Non-coding variants in UBA1 lead to vexas Free

Introduction:

Somatic mutations in UBA1, encoding an E1 ubiquitin activating enzyme, have recently been linked to an adult-onset, severe inflammation syndrome called VEXAS (Vacuoles, E1-enzyme, X-linked, Autoinflammatory, Somatic). VEXAS is characterized by systemic inflammation and hematologic abnormalities. While the majority of identified mutations in UBA1 are located in exonic regions, the role of non-coding and intronic mutations in the pathogenesis of VEXAS remains largely unexplored. In this study, we investigated the potential contribution of intronic mutations to VEXAS pathogenesis. Methods: To investigate mutations affecting UBA1 outside the region typically covered in targeted panels (exon 3), whole exome (WES) and genome sequencing (WGS) was performed on peripheral blood of patients with VEXAS-associated clinical presentation previously negative for UBA1 mutations per clinical testing. 265 patients were profiled by WES (~100X) and 36 patients were profiled by WGS (~55X). Clinical history was reviewed for these patients for VEXAS-associated presentation including a combination of hematologic and rheumatologic disease in adults. Participants with known pathogenic or likely pathogenic (P/LP) variants in UBA1 or other genetic causes of systemic autoinflammatory disease were excluded. UBA1 transcript and protein expression were assessed by PCR and western blot, respectively, in one case where peripheral blood mononuclear cells were available. Results: We identified 7 patients with VEXAS-like presentation with intronic single nucleotide variants or deletions. Five patients had a recurrent point mutation (median VAF: 0.78; range: 0.38-0.97). 5 patients had been diagnosed with MDS, and bone marrow biopsy revealed vacuolated progenitor cells in 3 patients. The most frequent clinical manifestations included skin rash (n=6), joint pain (n=4), vasculitis (n=4), and chondritis (n=2). One patient had been diagnosed with acute myeloid leukemia with myelodysplasia related changes, with co-mutations in IDH1 and SRSF2. Two additional patients had mutations in ASXL1 of which one also had a ZRSR2 mutation. No co-occurring myeloid driver gene mutations were found in the other cases.

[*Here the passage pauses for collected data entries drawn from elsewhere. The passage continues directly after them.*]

/-- STATUS holds STATE at [2:0], ERR at [5:4], CAUSE at [11:8], KEY_VALID at 16 and H_VALID at 17, and zero elsewhere
(30_encoding.md R63), with the codes of STATE, ERR and CAUSE that the tables of R64 and R65 list, and no other. -/
def Obligations.StatusLayout : Prop :=
  (∀ s : State, s.status.toNat =
    s.state.code.toNat + 2 ^ 4 * s.err.code.toNat + 2 ^ 8 * s.cause.code.toNat + 2 ^ 16 * s.keyValid.toNat
      + 2 ^ 17 * s.hValid.toNat) ∧
  StateCode.idle.code = 0#3 ∧ StateCode.keystreamApplied.code = 1#3 ∧ StateCode.tagComputed.code = 2#3 ∧
  StateCode.sealed.code = 3#3 ∧ StateCode.opened.code = 4#3 ∧ StateCode.rejected.code = 5#3 ∧
  ErrKind.none.code = 0#2 ∧ ErrKind.invalidInput.code = 1#2 ∧ ErrKind.authFailure.code = 2#2 ∧
  Cause.none.code = 0#4 ∧ Cause.key.code = 1#4 ∧ Cause.nonceZero.code = 2#4 ∧ Cause.tagLen.code = 3#4 ∧
  Cause.textTooLong.code = 4#4 ∧ Cause.aadTooLong.code = 5#4 ∧ Cause.reservedCmd.code = 6#4 ∧
  Cause.nonceTooLong.code = 7#4 ∧
  ∀ s : State, s.status.toNat % 2 ^ 3 ≤ 5 ∧ s.status.toNat / 2 ^ 4 % 2 ^ 2 ≤ 2 ∧ s.status.toNat / 2 ^ 8 % 2 ^ 4 ≤ 7

/-- WR KEY stores the key, sets KEY_VALID and drops the cached H; nothing else changes (45_host_access.md R192). -/
def Obligations.WriteKeyDropsTheSubkey : Prop :=
  ∀ (v : Block) (s : State), s.run = false →
    exec (.wrKey v) s = .next { s with key := v, keyValid := true, h := 0#128, hValid := false }

/-- WR NLEN, ALEN, TLEN and TAGIN store any value of the register's width and nothing else (45_host_access.md R194). -/
def Obligations.WriteLengthsAndTag : Prop :=
  ∀ (n : BitVec 64) (v : Block) (s : State), s.run = false →
    exec (.wrNlen n) s = .next { s with nlen := n } ∧ exec (.wrAlen n) s = .next { s with alen := n } ∧
      exec (.wrTlen n) s = .next { s with tlen := n } ∧ exec (.wrTagin v) s = .next { s with tagin := v }

/-- Writes of STATUS, of TAGOUT and of register numbers 8 and above are ignored (45_host_access.md R195). -/
def Obligations.IgnoredWrites : Prop :=
  ∀ (v : BitVec 32) (reg : Nat) (g : Block) (s : State), s.run = false →
    exec (.wrStatus v) s = .next s ∧ exec (.wrTagout reg g) s = .next s

/-- WRB to NONCE, AAD or DIN writes the one byte and nothing else (45_host_access.md R197). -/
def Obligations.HostWritesOneByte : Prop :=
  ∀ (sp : InSpace) (off : BitVec 64) (b : Byte) (s : State), s.run = false →
    ∃ t : State, exec (.wrb sp.toSpace off b) s = .next t ∧
      t = { s with nonce := t.nonce, aad := t.aad, din := t.din } ∧
      ∀ sp' x, t.inByte sp' x = if sp' = sp ∧ x = off.toNat then b else s.inByte sp' x

/-- RDB of NONCE, AAD or DIN returns the byte there, ungated, and changes nothing; WRB to DOUT is ignored
(45_host_access.md R198). The answer is the newest entry of `rdLog`, the model's own field (assumption log 9). -/
def Obligations.InputReadIsUngated : Prop :=
  ∀ (sp : InSpace) (off : BitVec 64) (b : Byte) (s : State), s.run = false →
    (∃ v : Block, exec (.rdbIn sp off) s = .next { s with rdLog := v :: s.rdLog } ∧
      v.toNat = (s.inByte sp off.toNat).toNat) ∧
    exec (.wrb .dout off b) s = .next s

/-- RDB DOUT returns the byte of DOUT if STATE is Sealed or Opened and the offset is below TLEN, else zero, and changes
nothing; behind a closed gate a state of a run has only zero bytes, which the spec marks as derived (45_host_access.md
R199). The answer is the newest entry of `rdLog`, the model's own field (assumption log 9). -/
def Obligations.OutputReadIsGated : Prop :=
  ∀ (off : BitVec 64) (s : State), s.run = false →
    ∃ v : Block, exec (.rdbDout off) s = .next { s with rdLog := v :: s.rdLog } ∧
      ((s.state = .sealed ∨ s.state = .opened) → off.toNat < s.tlen.toNat →
        v.toNat = (s.doutByte off.toNat).toNat) ∧
      (¬ ((s.state = .sealed ∨ s.state = .opened) ∧ off.toNat < s.tlen.toNat) → v = 0#128) ∧
      (s.Inv → s.state ≠ .sealed → s.state ≠ .opened → ∀ o, s.doutByte o = 0#8)

/-- RESET puts every register, flag and byte of DOUT at its reset value in every state; it is not held by a running
command, and what else was issued stays issued and follows it (70_reset_and_hazards.md R240). The clauses on `pending`
and on which reset strikes first, on `unitOut`, on `rdLog` and on `maxNonceBytes` are the model's choices: assumption logs
2, 8, 9 and 5. -/
def Obligations.ResetEventClears : Prop :=
  ∀ s : State, ∃ t : State, exec .reset s = .next t ∧ (∀ off, t.doutByte off = 0#8) ∧
    t.key = 0#128 ∧ t.h = 0#128 ∧ t.j0 = 0#128 ∧ t.cb = 0#128 ∧ t.ks = 0#128 ∧ t.sReg = 0#128 ∧ t.ej0 = 0#128 ∧
    t.tReg = 0#128 ∧ t.tagin = 0#128 ∧ t.tagout = 0#128 ∧ t.keyValid = false ∧ t.hValid = false ∧ t.diff = 0#8 ∧
    t.run = false ∧ t.phase = 0#8 ∧ t.idx = 0#64 ∧ t.state = .idle ∧ t.err = .none ∧ t.cause = .none ∧ t.cmd = 0#32 ∧
    t.nlen = 0#64 ∧ t.alen = 0#64 ∧ t.tlen = 0#64 ∧ t.pending = s.pending ∧ t.rdLog = s.rdLog ∧ t.unitOut = s.unitOut ∧
    t.maxNonceBytes = s.maxNonceBytes ∧
    (s.run = true → .reset ∈ s.pending → step s = exec .reset { s with pending := s.pending.erase .reset }) ∧
    (∀ rest, s.run = false → s.pending = .reset :: rest → step s = exec .reset { s with pending := rest })

/-- After reset every register and flag is zero, STATE is Idle, RUN is 0 and every byte of DOUT is zero (10_state.md
R33). -/
def Obligations.StateAfterReset : Prop :=
  State.reset.key = 0#128 ∧ State.reset.h = 0#128 ∧ State.reset.j0 = 0#128 ∧ State.reset.cb = 0#128 ∧
    State.reset.ks = 0#128 ∧ State.reset.sReg = 0#128 ∧ State.reset.ej0 = 0#128 ∧ State.reset.tReg = 0#128 ∧
    State.reset.tagin = 0#128 ∧ State.reset.tagout = 0#128 ∧ State.reset.diff = 0#8 ∧
    State.reset.keyValid = false ∧ State.reset.hValid = false ∧ State.reset.run = false ∧ State.reset.phase = 0#8 ∧
    State.reset.idx = 0#64 ∧ State.reset.state = .idle ∧ State.reset.state.code = 0#3 ∧
    State.reset.err.code = 0#2 ∧ State.reset.cause.code = 0#4 ∧ State.reset.cmd = 0#32 ∧ State.reset.nlen = 0#64 ∧
    State.reset.alen = 0#64 ∧ State.reset.tlen = 0#64 ∧ State.reset.status = 0#32 ∧
    ∀ off, State.reset.doutByte off = 0#8

/-! ## Whole commands -/

/-- A command that passed validation takes exactly the counted number of steps, RUN being 1 before each and 0 after the
last (44_aead_orchestrator.md; the spec marks the count "[derived: from rule R171]"). -/
def Obligations.CommandTakesTheCountedSteps : Prop :=
  ∀ (w : BitVec 32) (s l : State), s.run = false → Request.reset ∉ s.pending → exec (.wrCmd w) s = .next l →
    l.run = true →
    ∀ j, j ≤ l.countedSteps →
      ∃ u : State, Host.Core.run Sys2Proof.core j l = .next u ∧ (u.run = true ↔ j < l.countedSteps)

/-- SEAL or OPEN as one operation ends in the state that the launch and the steps of the sequencer end in
(45_host_access.md R190, 44_aead_orchestrator.md R160, R161; assumption log 6). -/
def Obligations.WholeCommandIsItsSteps : Prop :=
  ∀ (w : BitVec 32) (i : Instr) (s : State), s.run = false → Request.reset ∉ s.pending →
    decode (.request (.cmd w)) = .ok i →
    ∃ l t : State, exec (.wrCmd w) s = .next l ∧ exec i s = .next t ∧ t.run = false ∧
      Host.Core.run Sys2Proof.core (if l.run then l.countedSteps else 0) l = .next t

/-- What SEAL computes: the ciphertext in DOUT, zero elsewhere in it, the truncated tag in TAGOUT, STATE Sealed, no
error, H cached, temporaries zero, RUN 0, and everything else unchanged (44_aead_orchestrator.md, "SEAL as a function";
the spec marks it "[derived: from rule R160 and the rules of files 41, 42, 43]"). J0 is as the spec takes it from general
knowledge: assumption log 19. -/
def Obligations.SealComputesCiphertextAndTag : Prop :=
  ∀ (tagbits klen : Byte) (s : State), s.Inv → s.run = false → s.acceptsCommand tagbits klen →
    ∃ t : State, exec (.sealCmd tagbits klen) s = .next t ∧
      t = { s with
        cmd := cmdWord opSeal tagbits klen, state := .sealed, err := .none, cause := .none,
        h := Config.E s.key 0#128, hValid := true, dout := t.dout,
        tagout := trunc (s.fullTag Config.E (s.outTextByte Config.E)) (tagbits.toNat / 8) } ∧
      ∀ off, t.doutByte off = if off < s.tlen.toNat then s.outTextByte Config.E off else 0#8

/-- What OPEN computes: it opens exactly when the first t bytes of the recomputed tag are those of TAGIN; then DOUT holds
the plaintext; otherwise DOUT is all zero, STATE is Rejected and ERR is AuthenticationFailure; TAGOUT is zero, H is
cached, temporaries are zero, RUN is 0, and everything else is unchanged (44_aead_orchestrator.md, "OPEN as a function";
the spec marks it "[derived: from rule R161 and 43_tag_engine.md rule R149]"). J0 is as the spec takes it from general
knowledge: assumption log 19. -/
def Obligations.OpenVerifiesAndDecrypts : Prop :=
  ∀ (tagbits klen : Byte) (s : State), s.Inv → s.run = false → s.acceptsCommand tagbits klen →
    ∃ t : State, exec (.openCmd tagbits klen) s = .next t ∧
      (tagsAgree (s.fullTag Config.E (s.inByte .din)) s.tagin (tagbits.toNat / 8) →
        t = { s with
          cmd := cmdWord opOpen tagbits klen, state := .opened, err := .none, cause := .none,
          h := Config.E s.key 0#128, hValid := true, dout := t.dout, tagout := 0#128 } ∧
        ∀ off, t.doutByte off = if off < s.tlen.toNat then s.outTextByte Config.E off else 0#8) ∧
      (¬ tagsAgree (s.fullTag Config.E (s.inByte .din)) s.tagin (tagbits.toNat / 8) →
        t = { s with
          cmd := cmdWord opOpen tagbits klen, state := .rejected, err := .authFailure, cause := .none,
          h := Config.E s.key 0#128, hValid := true, dout := t.dout, tagout := 0#128 } ∧
        ∀ off, t.doutByte off = 0#8)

Noncoding mutations, similar to canonical UBA1 disease causing mutations, were shown to be lineage restricted to myeloid cells. To assess the functional impact of mutations, CD14⁺ monocytes were isolated from the peripheral blood. Compared to the CD14^- fraction, the CD14⁺ fraction revealed a decrease in the UBA1 transcript as well as UBA1 protein level. One patient demonstrated loss of novel UBA1 mutation after hypomethylating agent treatment, and allogeneic transplant, placing the patient in remission.Conclusions:Our findings of intronic and non-coding UBA1 mutations in patients with VEXAS-associated clinical presentation suggests these variants may affect the regulation of UBA1 transcription, representing a potential new mechanism of pathogenesis. Further functional studies are underway to understand how these variants contribute to impaired UBA1 activity and VEXAS disease pathogenesis. Collectively, our results advocate for a broader approach in genetic testing for UBA1 mutations and pave the way for improved diagnostic and therapeutic strategies for VEXAS syndrome.